Tuesday, April 15, 2008

fire my burners

so i get the okay from a dear friend to compile her works. i stay up till midnight tweaking and i'm pleased with the product, i've ordered a proof (gotta love lulu) but in just the time since i went to bed, i know there are issues i need to fix.

when do i have the time for this?

i don't. plain and simple.

but i must make the time. we make time for what matters, i've come to understand that.

and when i was doing it, it all came together, the title, the cover, everything. it's going to be gorgeous, i must say, i have a knack for book design.

my covers tend to be darker than your average, and my sister said,
your book doesn't have a title

but it does, it's ethereal. i dig that.

probably not jump off the shelves marketing, but i like something to draw me in. to catch my eye and make me want to investigate.

i don't mind a little delay and don't feel fifty point white letters on a black dust cover are the only way to convey a message.

subtlety is key kids.

subtlety is key.

and now, i go take my test after very little sleep, but i feel brighteyed and bushytailed because i am doing the work i am supposed to be doing.

i always knew it incorporated publishing authors, but i never knew in what context or how it would look.

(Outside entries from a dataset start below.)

/-- Table 16.11: the entries of the index group 0x2600. -/
def rowsHall : List DictRow := [
  ⟨0x2600, 256, 1, 0x0, 1, 1, .u8, .const, 254, [(0, 255)], 1, []⟩,
  ⟨0x2600, 256, 1, 0x1, 1, 1, .u8, .ro, 0, [(0, 7)], 1, [.volatile]⟩,
  ⟨0x2600, 256, 1, 0x2, 1, 1, .u8, .wo, 0, [(1, 11)], 1, [.volatile]⟩,
  ⟨0x2600, 256, 1, 0x3, 1, 1, .u32, .ro, 0, [(0, 4294967295)], 1, [.volatile]⟩,
  ⟨0x2600, 256, 1, 0x4, 1, 1, .u16, .ro, 0, [(0, 65535)], 1, [.volatile]⟩,
  ⟨0x2600, 256, 1, 0x5, 1, 1, .u8, .ro, 0, [(0, 3)], 1, [.volatile]⟩,
  ⟨0x2600, 256, 1, 0x6, 1, 1, .u8, .rw, 0, [(0, 1)], 1, []⟩,
  ⟨0x2600, 256, 1, 0x10, 1, 1, .u8, .rw, 1, [(0, 4)], 1, [.group]⟩,
  ⟨0x2600, 256, 1, 0x11, 1, 1, .u8, .rw, 1, [(0, 64)], 1, [.group]⟩,
  ⟨0x2600, 256, 1, 0x12, 1, 1, .u8, .rw, 3, [(0, 7)], 1, [.group]⟩,
  ⟨0x2600, 256, 1, 0x13, 1, 1, .u16, .rw, 0, [(0, 1024)], 1, [.group]⟩,
  ⟨0x2600, 256, 1, 0x14, 1, 1, .u8, .rw, 0, [(0, 48)], 1, [.group]⟩,
  ⟨0x2600, 256, 1, 0x15, 1, 1, .u16, .rw, 0, [(0, 256)], 1, [.group]⟩,
  ⟨0x2600, 256, 1, 0x16, 1, 1, .u8, .rw, 0, [(0, 16)], 1, [.group]⟩,
  ⟨0x2600, 256, 1, 0x17, 1, 1, .u16, .rw, 0, [(0, 4096)], 1, [.group]⟩,
  ⟨0x2600, 256, 1, 0x18, 1, 1, .u8, .rw, 0, [(0, 255)], 1, [.group]⟩,
  ⟨0x2600, 256, 1, 0x19, 1, 1, .u8, .rw, 255, [(0, 11), (255, 255)], 1, [.group]⟩,
  ⟨0x2600, 256, 1, 0x1A, 1, 1, .u8, .rw, 0, [(0, 15)], 1, [.group]⟩,
  ⟨0x2600, 256, 1, 0x1B, 1, 1, .u16, .rw, 0, [(0, 60000)], 1, [.group]⟩,
  ⟨0x2600, 256, 1, 0x1C, 1, 1, .u8, .rw, 0, [(0, 1)], 1, [.group]⟩,
  ⟨0x2600, 256, 1, 0x20, 7, 1, .u16, .ro, 0, [(0, 65535)], 1, [.volatile]⟩,
  ⟨0x2600, 256, 1, 0x28, 1, 1, .u64, .w1c, 0, [(0, 18446744073709551615)], 1, []⟩,
  ⟨0x2600, 256, 1, 0x29, 1, 1, .u64, .w1c, 0, [(0, 18446744073709551615)], 1, []⟩,
  ⟨0x2600, 256, 1, 0x2A, 1, 1, .u64, .w1c, 0, [(0, 18446744073709551615)], 1, []⟩,
  ⟨0x2600, 256, 1, 0x2B, 1, 1, .u64, .w1c, 0, [(0, 18446744073709551615)], 1, []⟩,
  ⟨0x2600, 256, 1, 0x2C, 1, 1, .u64, .w1c, 0, [(0, 18446744073709551615)], 1, []⟩,
  ⟨0x2600, 256, 1, 0x2D, 1, 1, .u8, .ro, 0, [(0, 255)], 1, []⟩,
  ⟨0x2600, 256, 1, 0x30, 1, 1, (.dom 16777216), .rw, 0, [], 1, [.volatile]⟩,
  ⟨0x2600, 256, 1, 0x31, 1, 1, (.dom 1048576), .rw, 0, [], 1, [.volatile]⟩,
  ⟨0x2600, 256, 1, 0x32, 1, 1, .u32, .rw, 4096, [(0, 65536)], 1, []⟩,
  ⟨0x2600, 256, 1, 0x33, 1, 1, .u8, .rw, 30, [(1, 100)], 1, []⟩,
  ⟨0x2600, 256, 1, 0x34, 1, 1, .u8, .rw, 0, [(0, 1)], 1, []⟩,
  ⟨0x2600, 256, 1, 0x35, 1, 1, .u32, .ro, 0, [(0, 4294967295)], 1, [.volatile]⟩,
  ⟨0x2600, 256, 1, 0xFD, 1, 1, .u32, .ro, 0, [(0, 4294967295)], 1, []⟩,
  ⟨0x2600, 256, 1, 0xFE, 1, 1, .u8, .wo, 0, [(1, 2)], 1, []⟩]

/-- Table 14.9: the entries of the index group 0x2A01. -/
def rowsIrq : List DictRow := [
  ⟨0x2A01, 1, 1, 0x0, 1, 1, .u8, .const, 254, [(0, 255)], 1, []⟩,
  ⟨0x2A01, 1, 1, 0x1, 1, 1, (.dom 2048), .rw, 0, [], 1, [.group]⟩,
  ⟨0x2A01, 1, 1, 0xFD, 1, 1, .u32, .ro, 0, [(0, 4294967295)], 1, []⟩,
  ⟨0x2A01, 1, 1, 0xFE, 1, 1, .u8, .wo, 0, [(1, 2)], 1, []⟩]

/-- Table 14.9: the entries of the index group 0x2A10. -/
def rowsPair : List DictRow := [
  ⟨0x2A10, 4, 1, 0x0, 1, 1, .u8, .const, 254, [(0, 255)], 1, []⟩,
  ⟨0x2A10, 4, 1, 0x1, 1, 1, .u8, .rw, 0, [(0, 1)], 1, [.group]⟩,
  ⟨0x2A10, 4, 1, 0x2, 1, 1, .u64, .w1c, 0, [(0, 18446744073709551615)], 1, []⟩,
  ⟨0x2A10, 4, 1, 0x3, 1, 1, .u8, .ro, 0, [(0, 2)], 1, [.volatile]⟩,
  ⟨0x2A10, 4, 1, 0x4, 1, 1, .u8, .wo, 0, [(1, 1)], 1, [.volatile]⟩,
  ⟨0x2A10, 4, 1, 0x5, 1, 1, .u8, .ro, 0, [(0, 255)], 1, []⟩,
  ⟨0x2A10, 4, 1, 0xFD, 1, 1, .u32, .ro, 0, [(0, 4294967295)], 1, []⟩,
  ⟨0x2A10, 4, 1, 0xFE, 1, 1, .u8, .wo, 0, [(1, 2)], 1, []⟩]

/-- Table 14.9: the entries of the index group 0x2A20. -/
def rowsCore : List DictRow := [
  ⟨0x2A20, 12, 1, 0x0, 1, 1, .u8, .const, 6, [(0, 255)], 1, []⟩,
  ⟨0x2A20, 12, 1, 0x1, 1, 1, .u8, .rw, 0, [(0, 15)], 1, []⟩,
  ⟨0x2A20, 12, 1, 0x2, 1, 1, .u8, .ro, 0, [(0, 255)], 1, [.volatile]⟩,
  ⟨0x2A20, 12, 1, 0x3, 1, 1, .u64, .w1c, 0, [(0, 18446744073709551615)], 1, []⟩,
  ⟨0x2A20, 12, 1, 0x4, 1, 1, .u64, .w1c, 0, [(0, 18446744073709551615)], 1, []⟩,
  ⟨0x2A20, 12, 1, 0x5, 1, 1, .u64, .w1c, 0, [(0, 18446744073709551615)], 1, []⟩,
  ⟨0x2A20, 12, 1, 0x6, 1, 1, .u8, .ro, 0, [(0, 255)], 1, []⟩]

/-- Table 15.11: the entries of the index group 0x2C00. -/
def rowsMem : List DictRow := [
  ⟨0x2C00, 1, 1, 0x0, 1, 1, .u8, .const, 13, [(0, 255)], 1, []⟩,
  ⟨0x2C00, 1, 1, 0x1, 1, 1, .u16, .ro, 0, [(0, 8192)], 1, []⟩,
  ⟨0x2C00, 1, 1, 0x2, 1, 1, .u16, .rw, 256, [(0, 65535)], 1, []⟩,
  ⟨0x2C00, 1, 1, 0x3, 1, 1, .u16, .ro, 0, [(0, 1024)], 1, []⟩,
  ⟨0x2C00, 1, 1, 0x4, 1, 1, .u8, .rw, 24, [(1, 168)], 1, []⟩,
  ⟨0x2C00, 1, 1, 0x5, 1, 1, .u64, .w1c, 0, [(0, 18446744073709551615)], 1, []⟩,
  ⟨0x2C00, 1, 1, 0x6, 1, 1, .u64, .w1c, 0, [(0, 18446744073709551615)], 1, []⟩,
  ⟨0x2C00, 1, 1, 0x7, 1, 1, .u64, .w1c, 0, [(0, 18446744073709551615)], 1, []⟩,
  ⟨0x2C00, 1, 1, 0x8, 1, 1, .u64, .w1c, 0, [(0, 18446744073709551615)], 1, []⟩,
  ⟨0x2C00, 1, 1, 0x9, 1, 1, .u64, .w1c, 0, [(0, 18446744073709551615)], 1, []⟩,
  ⟨0x2C00, 1, 1, 0xA, 1, 1, .u64, .w1c, 0, [(0, 18446744073709551615)], 1, []⟩,
  ⟨0x2C00, 1, 1, 0xB, 1, 1, .u64, .ro, 0, [(0, 18446744073709551615)], 1, [.volatile]⟩,
  ⟨0x2C00, 1, 1, 0xC, 1, 1, .u64, .ro, 0, [(0, 18446744073709551615)], 1, [.volatile]⟩,
  ⟨0x2C00, 1, 1, 0xD, 1, 1, .u8, .ro, 0, [(0, 255)], 1, []⟩]

/-- Table 15.11: the entries of the index group 0x2C01. -/
def rowsDwin : List DictRow := [
  ⟨0x2C01, 1, 1, 0x0, 1, 1, .u8, .const, 254, [(0, 255)], 1, []⟩,
  ⟨0x2C01, 1, 1, 0x1, 9, 1, .u64, .rw, 4294967296, [(4294967296, 12616466432)], 268435456, [.group]⟩,
  ⟨0x2C01, 1, 1, 0xA, 1, 1, .u64, .rws, 4294967296, [(4294967296, 12616466432)], 268435456, [.group]⟩,
  ⟨0x2C01, 1, 1, 0xFD, 1, 1, .u32, .ro, 0, [(0, 4294967295)], 1, []⟩,
  ⟨0x2C01, 1, 1, 0xFE, 1, 1, .u8, .wo, 0, [(1, 2)], 1, []⟩]

/-- Table 15.11: the entries of the index group 0x2C10. -/
def rowsHeng : List DictRow := [
  ⟨0x2C10, 4, 1, 0x0, 1, 1, .u8, .const, 254, [(0, 255)], 1, []⟩,
  ⟨0x2C10, 4, 1, 0x1, 1, 1, .u8, .rw, 1, [(0, 1)], 1, []⟩,
  ⟨0x2C10, 4, 1, 0x2, 1, 1, .u8, .ro, 1, [(0, 2)], 1, [.volatile]⟩,
  ⟨0x2C10, 4, 1, 0x3, 1, 1, .u16, .rw, 5, [(0, 1000)], 1, []⟩,
  ⟨0x2C10, 4, 1, 0x4, 1, 1, .u16, .rw, 65535, [(0, 255), (65535, 65535)], 1, [.group]⟩,
  ⟨0x2C10, 4, 1, 0x5, 1, 1, .u64, .w1c, 0, [(0, 18446744073709551615)], 1, []⟩,
  ⟨0x2C10, 4, 1, 0x6, 1, 1, .u8, .ro, 0, [(0, 255)], 1, []⟩,
  ⟨0x2C10, 4, 1, 0xFD, 1, 1, .u32, .ro, 0, [(0, 4294967295)], 1, []⟩,
  ⟨0x2C10, 4, 1, 0xFE, 1, 1, .u8, .wo, 0, [(1, 2)], 1, []⟩]

/-- Table 15.11: the entries of the index group 0x2C18. -/
def rowsH0qp : List DictRow := [
  ⟨0x2C18, 1, 1, 0x0, 1, 1, .u8, .const, 254, [(0, 255)], 1, []⟩,
  ⟨0x2C18, 1, 1, 0x1, 1, 1, .u16, .rw, 65535, [(0, 255), (65535, 65535)], 1, [.group]⟩,
  ⟨0x2C18, 1, 1, 0xFD, 1, 1, .u32, .ro, 0, [(0, 4294967295)], 1, []⟩,
  ⟨0x2C18, 1, 1, 0xFE, 1, 1, .u8, .wo, 0, [(1, 2)], 1, []⟩]

/-- Table 15.11: the entries of the index group 0x2C40. -/
def rowsDma : List DictRow := [
  ⟨0x2C40, 64, 1, 0x0, 1, 1, .u8, .const, 254, [(0, 255)], 1, []⟩,
  ⟨0x2C40, 64, 1, 0x1, 1, 1, .u8, .rw, 0, [(0, 1)], 1, []⟩,
  ⟨0x2C40, 64, 1, 0x2, 1, 1, .u8, .ro, 0, [(0, 2)], 1, [.volatile]⟩,
  ⟨0x2C40, 64, 1, 0x3, 1, 1, .u16, .rw, 5, [(0, 1000)], 1, []⟩,
  ⟨0x2C40, 64, 1, 0x4, 1, 1, .u8, .rw, 0, [(0, 255)], 1, [.group]⟩,
  ⟨0x2C40, 64, 1, 0x5, 1, 1, .u8, .rw, 0, [(0, 7)], 1, [.group]⟩,
  ⟨0x2C40, 64, 1, 0x6, 1, 1, .u8, .rw, 0, [(0, 1)], 1, [.group]⟩,
  ⟨0x2C40, 64, 1, 0x10, 1, 1, .u16, .ro, 0, [(0, 65535)], 1, [.volatile]⟩,
  ⟨0x2C40, 64, 1, 0x11, 1, 1, .u64, .w1c, 0, [(0, 18446744073709551615)], 1, []⟩,
  ⟨0x2C40, 64, 1, 0x12, 1, 1, .u64, .w1c, 0, [(0, 18446744073709551615)], 1, []⟩,
  ⟨0x2C40, 64, 1, 0x13, 1, 1, .u64, .w1c, 0, [(0, 18446744073709551615)], 1, []⟩,
  ⟨0x2C40, 64, 1, 0x14, 1, 1, .u64, .w1c, 0, [(0, 18446744073709551615)], 1, []⟩,
  ⟨0x2C40, 64, 1, 0x15, 1, 1, .u64, .w1c, 0, [(0, 18446744073709551615)], 1, []⟩,
  ⟨0x2C40, 64, 1, 0x16, 1, 1, .u8, .ro, 0, [(0, 255)], 1, []⟩,
  ⟨0x2C40, 64, 1, 0xFD, 1, 1, .u32, .ro, 0, [(0, 4294967295)], 1, []⟩,
  ⟨0x2C40, 64, 1, 0xFE, 1, 1, .u8, .wo, 0, [(1, 2)], 1, []⟩]

/-- Table 15.11: the entries of the index group 0x2D00. -/
def rowsIommu : List DictRow := [
  ⟨0x2D00, 256, 1, 0x0, 1, 1, .u8, .const, 254, [(0, 255)], 1, []⟩,
  ⟨0x2D00, 256, 1, 0x1, 1, 1, (.dom 512), .rw, 0, [], 1, [.group]⟩,
  ⟨0x2D00, 256, 1, 0xFD, 1, 1, .u32, .ro, 0, [(0, 4294967295)], 1, []⟩,
  ⟨0x2D00, 256, 1, 0xFE, 1, 1, .u8, .wo, 0, [(1, 2)], 1, []⟩]

/-- Table 15.11: the entries of the index group 0x2E00. -/
def rowsQp : List DictRow := [
  ⟨0x2E00, 256, 1, 0x0, 1, 1, .u8, .const, 254, [(0, 255)], 1, []⟩,
  ⟨0x2E00, 256, 1, 0x1, 1, 1, .u8, .rw, 0, [(0, 1)], 1, []⟩,
  ⟨0x2E00, 256, 1, 0x2, 1, 1, .u8, .ro, 0, [(0, 2)], 1, [.volatile]⟩,
  ⟨0x2E00, 256, 1, 0x3, 1, 1, .u16, .rw, 5, [(0, 1000)], 1, []⟩,
  ⟨0x2E00, 256, 1, 0x4, 1, 1, .u8, .rw, 0, [(0, 255)], 1, [.group]⟩,
  ⟨0x2E00, 256, 1, 0x5, 1, 1, .u8, .rw, 48, [(48, 51)], 1, [.group]⟩,
  ⟨0x2E00, 256, 1, 0x6, 1, 1, (.oct 6), .rw, 0, [], 1, [.group]⟩,
  ⟨0x2E00, 256, 1, 0x10, 1, 1, .u16, .ro, 0, [(0, 65535)], 1, [.volatile]⟩,
  ⟨0x2E00, 256, 1, 0x11, 1, 1, .u64, .w1c, 0, [(0, 18446744073709551615)], 1, []⟩,
  ⟨0x2E00, 256, 1, 0x12, 1, 1, .u64, .w1c, 0, [(0, 18446744073709551615)], 1, []⟩,
  ⟨0x2E00, 256, 1, 0x13, 1, 1, .u64, .w1c, 0, [(0, 18446744073709551615)], 1, []⟩,
  ⟨0x2E00, 256, 1, 0x14, 1, 1, .u64, .w1c, 0, [(0, 18446744073709551615)], 1, []⟩,
  ⟨0x2E00, 256, 1, 0x15, 1, 1, .u64, .w1c, 0, [(0, 18446744073709551615)], 1, []⟩,
  ⟨0x2E00, 256, 1, 0x16, 1, 1, .u64, .w1c, 0, [(0, 18446744073709551615)], 1, []⟩,
  ⟨0x2E00, 256, 1, 0x17, 1, 1, .u8, .ro, 0, [(0, 255)], 1, []⟩,
  ⟨0x2E00, 256, 1, 0xFD, 1, 1, .u32, .ro, 0, [(0, 4294967295)], 1, []⟩,
  ⟨0x2E00, 256, 1, 0xFE, 1, 1, .u8, .wo, 0, [(1, 2)], 1, []⟩]

/-- Table 5.12: the entries of the index group 0x3000. -/
def rowsPcfg : List DictRow := [
  ⟨0x3000, 54, 1, 0x0, 1, 1, .u8, .const, 254, [(0, 255)], 1, []⟩,
  ⟨0x3000, 24, 1, 0x1, 1, 1, .u8, .rw, 2, [(1, 2)], 1, [.group]⟩,
  ⟨0x3000, 54, 1, 0x2, 1, 1, .u8, .rw, 1, [(0, 1)], 1, [.group]⟩,
  ⟨0x3000, 54, 1, 0x3, 1, 1, .u8, .rw, 0, [(0, 1)], 1, [.group]⟩,
  ⟨0x3000, 54, 1, 0x4, 1, 1, .u8, .rw, 10, [(0, 100)], 1, [.group]⟩,
  ⟨0x3000, 54, 1, 0x5, 1, 1, .u16, .rw, 0, [(0, 1000)], 1, [.group]⟩,
  ⟨0x3000, 54, 1, 0x6, 1, 1, .u16, .rw, 1, [(1, 4094)], 1, [.group]⟩,
  ⟨0x3000, 54, 1, 0x7, 1, 1, .u8, .rw, 0, [(0, 2)], 1, [.group]⟩,
  ⟨0x3000, 54, 1, 0x8, 1, 1, .u8, .rw, 1, [(0, 1)], 1, [.group]⟩,
  ⟨0x3000, 54, 1, 0x9, 1, 1, .u8, .rw, 0, [(0, 7)], 1, [.group]⟩,
  ⟨0x3000, 54, 1, 0xA, 1, 1, .u32, .rw, 1985229328, [(0, 4294967295)], 1, [.group]⟩,
  ⟨0x3000, 54, 1, 0xB, 1, 1, .u8, .rw, 1, [(0, 1)], 1, [.group]⟩,
  ⟨0x3000, 54, 1, 0xC, 1, 1, .u16, .rw, 0, [(0, 32768)], 1, [.group]⟩,
  ⟨0x3000, 54, 1, 0xD, 1, 1, .u8, .rw, 1, [(0, 1)], 1, [.group]⟩,
  ⟨0x3000, 24, 1, 0xE, 1, 1, .u32, .rw, 20000, [(0, 10000000)], 1, [.group]⟩,
  ⟨0x3000, 54, 1, 0xF, 1, 1, .u32, .rw, 32768, [(2048, 1048576)], 1, [.group]⟩,
  ⟨0x3000, 54, 1, 0x10, 1, 1, .u8, .rw, 0, [(0, 254)], 1, [.group]⟩,
  ⟨0x3000, 54, 1, 0x11, 1, 1, .u8, .rw, 8, [(1, 255)], 1, [.group]⟩,
  ⟨0x3000, 54, 1, 0x12, 1, 1, .u8, .rw, 32, [(1, 255)], 1, [.group]⟩,
  ⟨0x3000, 54, 1, 0x13, 1, 1, .u8, .rw, 0, [(0, 255)], 1, [.group]⟩,
  ⟨0x3000, 54, 1, 0x14, 1, 1, .u8, .rw, 128, [(0, 255)], 1, [.group]⟩,
  ⟨0x3000, 24, 1, 0x20, 1, 1, .u8, .const, 0, [(0, 4)], 1, []⟩,
  ⟨0x3000, 24, 1, 0x21, 1, 1, .u16, .const, 2048, [(0, 65535)], 1, []⟩,
  ⟨0x3000, 54, 1, 0xFD, 1, 1, .u32, .ro, 0, [(0, 4294967295)], 1, []⟩,
  ⟨0x3000, 54, 1, 0xFE, 1, 1, .u8, .wo, 0, [(1, 2)], 1, []⟩,
  ⟨0x3018, 16, 1, 0x1, 1, 1, .u8, .rw, 3, [(3, 4)], 1, [.group]⟩,
  ⟨0x3018, 16, 1, 0xE, 1, 1, .u32, .rw, 1000, [(0, 10000000)], 1, [.group]⟩,
  ⟨0x3018, 16, 1, 0x20, 1, 1, .u8, .const, 1, [(0, 4)], 1, []⟩,
  ⟨0x3018, 16, 1, 0x21, 1, 1, .u16, .const, 2048, [(0, 65535)], 1, []⟩,
  ⟨0x3028, 8, 1, 0x1, 1, 1, .u8, .rw, 7, [(5, 7)], 1, [.group]⟩,
  ⟨0x3028, 14, 1, 0xE, 1, 1, .u32, .rw, 20000, [(0, 10000000)], 1, [.group]⟩,
  ⟨0x3028, 8, 1, 0x20, 1, 1, .u8, .const, 2, [(0, 4)], 1, []⟩,
  ⟨0x3028, 14, 1, 0x21, 1, 1, .u16, .const, 9216, [(0, 65535)], 1, []⟩,
  ⟨0x3030, 4, 1, 0x1, 1, 1, .u8, .rw, 8, [(8, 8)], 1, [.group]⟩,
  ⟨0x3030, 4, 1, 0x20, 1, 1, .u8, .const, 3, [(0, 4)], 1, []⟩,
  ⟨0x3034, 2, 1, 0x1, 1, 1, .u8, .rw, 9, [(9, 9)], 1, [.group]⟩,
  ⟨0x3034, 2, 1, 0x20, 1, 1, .u8, .const, 4, [(0, 4)], 1, []⟩]

/-- Table 4.6: the entries of the index group 0x3400. -/
def rowsSwc : List DictRow := [
  ⟨0x3400, 1, 1, 0x0, 1, 1, .u8, .const, 254, [(0, 255)], 1, []⟩,
  ⟨0x3400, 1, 1, 0x1, 1, 1, .u8, .rw, 1, [(0, 1)], 1, [.group]⟩,
  ⟨0x3400, 1, 1, 0x2, 1, 1, .u16, .rw, 2048, [(512, 8192)], 1, [.group]⟩,
  ⟨0x3400, 1, 1, 0x4, 1, 1, .u32, .ro, 81728, [(0, 4294967295)], 1, [.volatile]⟩,
  ⟨0x3400, 1, 1, 0x5, 1, 1, .u32, .ro, 0, [(0, 98304)], 1, [.volatile]⟩,
  ⟨0x3400, 1, 1, 0x6, 1, 1, .u32, .ro, 0, [(0, 4294967295)], 1, [.volatile]⟩,
  ⟨0x3400, 1, 1, 0x7, 1, 1, .u32, .ro, 0, [(0, 131072)], 1, [.volatile]⟩,
  ⟨0x3400, 1, 1, 0x8, 1, 1, .u16, .ro, 0, [(0, 1024)], 1, [.volatile]⟩,
  ⟨0x3400, 1, 1, 0x9, 1, 1, .u16, .ro, 0, [(0, 256)], 1, [.volatile]⟩,
  ⟨0x3400, 1, 1, 0xA, 1, 1, .u32, .const, 98304, [(0, 4294967295)], 1, []⟩,
  ⟨0x3400, 1, 1, 0xB, 1, 1, .u32, .const, 131072, [(0, 4294967295)], 1, []⟩,
  ⟨0x3400, 1, 1, 0xFD, 1, 1, .u32, .ro, 0, [(0, 4294967295)], 1, []⟩,
  ⟨0x3400, 1, 1, 0xFE, 1, 1, .u8, .wo, 0, [(1, 2)], 1, []⟩]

i have preferences, and so far, my book has gotten oohs and aaahs, from those who have seen and bought it. is it perfect, no, but neither am i.

winnebago say,
there is nothing perfect.
(i'm editing it).

i need to go get ready for my test, but there are few things that give me the energy to stumble through my day like working with others' words. it is tough, it demands more than it feels i have to give, but i'm one of those highly functional types, who needs more to keep me going.

(or i've just had a spat of madness, but it doesn't feel like madness and i would do it even if it was).

my dear friend said,
no, don't go to the trouble.


but i did. i had to.

i love her works. i want them for myself, what better reason to compile and edit them? though i love the unedited versions.

she has a peculiar vernacular, a way of speaking that will lose its charm if edited with too heavy a hand. so i will have the unedited version for my own enjoyment.

and i will carry it close to my heart, for it is what gives me strength.